**Collected data:**
-- ==== Sys2Proof/Laws/State.lean ====
section
/-! SUPPORT. What each update of the state does to each field: one lemma per field per update, so that
no later proof unfolds a record update. -/

namespace Sys2Proof.Machine

@[simp] theorem State.setStorage_cfg (s : State) (m : Memory) : (s.setStorage m).cfg = s.cfg := rfl
@[simp] theorem State.setStorage_storage (s : State) (m : Memory) : (s.setStorage m).storage = m := rfl
@[simp] theorem State.setStorage_head (s : State) (m : Memory) : (s.setStorage m).head = s.head := rfl
@[simp] theorem State.setStorage_tail (s : State) (m : Memory) : (s.setStorage m).tail = s.tail := rfl
@[simp] theorem State.setStorage_armed (s : State) (m : Memory) : (s.setStorage m).armed = s.armed := rfl
@[simp] theorem State.setStorage_txfree (s : State) (m : Memory) : (s.setStorage m).txfree = s.txfree := rfl
@[simp] theorem State.setStorage_txreg (s : State) (m : Memory) : (s.setStorage m).txreg = s.txreg := rfl
@[simp] theorem State.setStorage_gie (s : State) (m : Memory) : (s.setStorage m).gie = s.gie := rfl
@[simp] theorem State.setStorage_txen (s : State) (m : Memory) : (s.setStorage m).txen = s.txen := rfl
@[simp] theorem State.setStorage_divisor (s : State) (m : Memory) : (s.setStorage m).divisor = s.divisor := rfl
@[simp] theorem State.setStorage_frame (s : State) (m : Memory) : (s.setStorage m).frame = s.frame := rfl
@[simp] theorem State.setStorage_hs (s : State) (m : Memory) : (s.setStorage m).hs = s.hs := rfl
@[simp] theorem State.setStorage_ts (s : State) (m : Memory) : (s.setStorage m).ts = s.ts := rfl
@[simp] theorem State.setStorage_line (s : State) (m : Memory) : (s.setStorage m).line = s.line := rfl
@[simp] theorem State.setStorage_trace (s : State) (m : Memory) : (s.setStorage m).trace = s.trace := rfl
@[simp] theorem State.setStorage_resp (s : State) (m : Memory) : (s.setStorage m).resp = s.resp := rfl
@[simp] theorem State.setStorage_issuer (s : State) (m : Memory) : (s.setStorage m).issuer = s.issuer := rfl
@[simp] theorem State.setStorage_pq (s : State) (m : Memory) : (s.setStorage m).pq = s.pq := rfl
@[simp] theorem State.setStorage_cq (s : State) (m : Memory) : (s.setStorage m).cq = s.cq := rfl
@[simp] theorem State.setStorage_sched (s : State) (m : Memory) : (s.setStorage m).sched = s.sched := rfl
@[simp] theorem State.setStorage_tick (s : State) (m : Memory) : (s.setStorage m).tick = s.tick := rfl

@[simp] theorem State.setHead_cfg (s : State) (h : Nat) : (s.setHead h).cfg = s.cfg := rfl
@[simp] theorem State.setHead_storage (s : State) (h : Nat) : (s.setHead h).storage = s.storage := rfl
@[simp] theorem State.setHead_head (s : State) (h : Nat) : (s.setHead h).head = some h := rfl
@[simp] theorem State.setHead_tail (s : State) (h : Nat) : (s.setHead h).tail = s.tail := rfl
@[simp] theorem State.setHead_armed (s : State) (h : Nat) : (s.setHead h).armed = s.armed := rfl
@[simp] theorem State.setHead_txfree (s : State) (h : Nat) : (s.setHead h).txfree = s.txfree := rfl
@[simp] theorem State.setHead_txreg (s : State) (h : Nat) : (s.setHead h).txreg = s.txreg := rfl
@[simp] theorem State.setHead_gie (s : State) (h : Nat) : (s.setHead h).gie = s.gie := rfl
@[simp] theorem State.setHead_txen (s : State) (h : Nat) : (s.setHead h).txen = s.txen := rfl
@[simp] theorem State.setHead_divisor (s : State) (h : Nat) : (s.setHead h).divisor = s.divisor := rfl
@[simp] theorem State.setHead_frame (s : State) (h : Nat) : (s.setHead h).frame = s.frame := rfl
@[simp] theorem State.setHead_hs (s : State) (h : Nat) : (s.setHead h).hs = s.hs := rfl
@[simp] theorem State.setHead_ts (s : State) (h : Nat) : (s.setHead h).ts = s.ts := rfl
@[simp] theorem State.setHead_line (s : State) (h : Nat) : (s.setHead h).line = s.line := rfl
@[simp] theorem State.setHead_trace (s : State) (h : Nat) : (s.setHead h).trace = s.trace := rfl
@[simp] theorem State.setHead_resp (s : State) (h : Nat) : (s.setHead h).resp = s.resp := rfl
@[simp] theorem State.setHead_issuer (s : State) (h : Nat) : (s.setHead h).issuer = s.issuer := rfl
@[simp] theorem State.setHead_pq (s : State) (h : Nat) : (s.setHead h).pq = s.pq := rfl
@[simp] theorem State.setHead_cq (s : State) (h : Nat) : (s.setHead h).cq = s.cq := rfl
@[simp] theorem State.setHead_sched (s : State) (h : Nat) : (s.setHead h).sched = s.sched := rfl
@[simp] theorem State.setHead_tick (s : State) (h : Nat) : (s.setHead h).tick = s.tick := rfl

**THE PROBLEM:**
Could you repeat every record word for word?

**EXERCISE RESPONSE:**
-- ==== Sys2Proof/Laws/State.lean ====
section
/-! SUPPORT. What each update of the state does to each field: one lemma per field per update, so that
no later proof unfolds a record update. -/

namespace Sys2Proof.Machine

@[simp] theorem State.setStorage_cfg (s : State) (m : Memory) : (s.setStorage m).cfg = s.cfg := rfl
@[simp] theorem State.setStorage_storage (s : State) (m : Memory) : (s.setStorage m).storage = m := rfl
@[simp] theorem State.setStorage_head (s : State) (m : Memory) : (s.setStorage m).head = s.head := rfl
@[simp] theorem State.setStorage_tail (s : State) (m : Memory) : (s.setStorage m).tail = s.tail := rfl
@[simp] theorem State.setStorage_armed (s : State) (m : Memory) : (s.setStorage m).armed = s.armed := rfl
@[simp] theorem State.setStorage_txfree (s : State) (m : Memory) : (s.setStorage m).txfree = s.txfree := rfl
@[simp] theorem State.setStorage_txreg (s : State) (m : Memory) : (s.setStorage m).txreg = s.txreg := rfl
@[simp] theorem State.setStorage_gie (s : State) (m : Memory) : (s.setStorage m).gie = s.gie := rfl
@[simp] theorem State.setStorage_txen (s : State) (m : Memory) : (s.setStorage m).txen = s.txen := rfl
@[simp] theorem State.setStorage_divisor (s : State) (m : Memory) : (s.setStorage m).divisor = s.divisor := rfl
@[simp] theorem State.setStorage_frame (s : State) (m : Memory) : (s.setStorage m).frame = s.frame := rfl
@[simp] theorem State.setStorage_hs (s : State) (m : Memory) : (s.setStorage m).hs = s.hs := rfl
@[simp] theorem State.setStorage_ts (s : State) (m : Memory) : (s.setStorage m).ts = s.ts := rfl
@[simp] theorem State.setStorage_line (s : State) (m : Memory) : (s.setStorage m).line = s.line := rfl
@[simp] theorem State.setStorage_trace (s : State) (m : Memory) : (s.setStorage m).trace = s.trace := rfl
@[simp] theorem State.setStorage_resp (s : State) (m : Memory) : (s.setStorage m).resp = s.resp := rfl
@[simp] theorem State.setStorage_issuer (s : State) (m : Memory) : (s.setStorage m).issuer = s.issuer := rfl
@[simp] theorem State.setStorage_pq (s : State) (m : Memory) : (s.setStorage m).pq = s.pq := rfl
@[simp] theorem State.setStorage_cq (s : State) (m : Memory) : (s.setStorage m).cq = s.cq := rfl
@[simp] theorem State.setStorage_sched (s : State) (m : Memory) : (s.setStorage m).sched = s.sched := rfl
@[simp] theorem State.setStorage_tick (s : State) (m : Memory) : (s.setStorage m).tick = s.tick := rfl

@[simp] theorem State.setHead_cfg (s : State) (h : Nat) : (s.setHead h).cfg = s.cfg := rfl
@[simp] theorem State.setHead_storage (s : State) (h : Nat) : (s.setHead h).storage = s.storage := rfl
@[simp] theorem State.setHead_head (s : State) (h : Nat) : (s.setHead h).head = some h := rfl
@[simp] theorem State.setHead_tail (s : State) (h : Nat) : (s.setHead h).tail = s.tail := rfl
@[simp] theorem State.setHead_armed (s : State) (h : Nat) : (s.setHead h).armed = s.armed := rfl
@[simp] theorem State.setHead_txfree (s : State) (h : Nat) : (s.setHead h).txfree = s.txfree := rfl
@[simp] theorem State.setHead_txreg (s : State) (h : Nat) : (s.setHead h).txreg = s.txreg := rfl
@[simp] theorem State.setHead_gie (s : State) (h : Nat) : (s.setHead h).gie = s.gie := rfl
@[simp] theorem State.setHead_txen (s : State) (h : Nat) : (s.setHead h).txen = s.txen := rfl
@[simp] theorem State.setHead_divisor (s : State) (h : Nat) : (s.setHead h).divisor = s.divisor := rfl
@[simp] theorem State.setHead_frame (s : State) (h : Nat) : (s.setHead h).frame = s.frame := rfl
@[simp] theorem State.setHead_hs (s : State) (h : Nat) : (s.setHead h).hs = s.hs := rfl
@[simp] theorem State.setHead_ts (s : State) (h : Nat) : (s.setHead h).ts = s.ts := rfl
@[simp] theorem State.setHead_line (s : State) (h : Nat) : (s.setHead h).line = s.line := rfl
@[simp] theorem State.setHead_trace (s : State) (h : Nat) : (s.setHead h).trace = s.trace := rfl
@[simp] theorem State.setHead_resp (s : State) (h : Nat) : (s.setHead h).resp = s.resp := rfl
@[simp] theorem State.setHead_issuer (s : State) (h : Nat) : (s.setHead h).issuer = s.issuer := rfl
@[simp] theorem State.setHead_pq (s : State) (h : Nat) : (s.setHead h).pq = s.pq := rfl
@[simp] theorem State.setHead_cq (s : State) (h : Nat) : (s.setHead h).cq = s.cq := rfl
@[simp] theorem State.setHead_sched (s : State) (h : Nat) : (s.setHead h).sched = s.sched := rfl
@[simp] theorem State.setHead_tick (s : State) (h : Nat) : (s.setHead h).tick = s.tick := rfl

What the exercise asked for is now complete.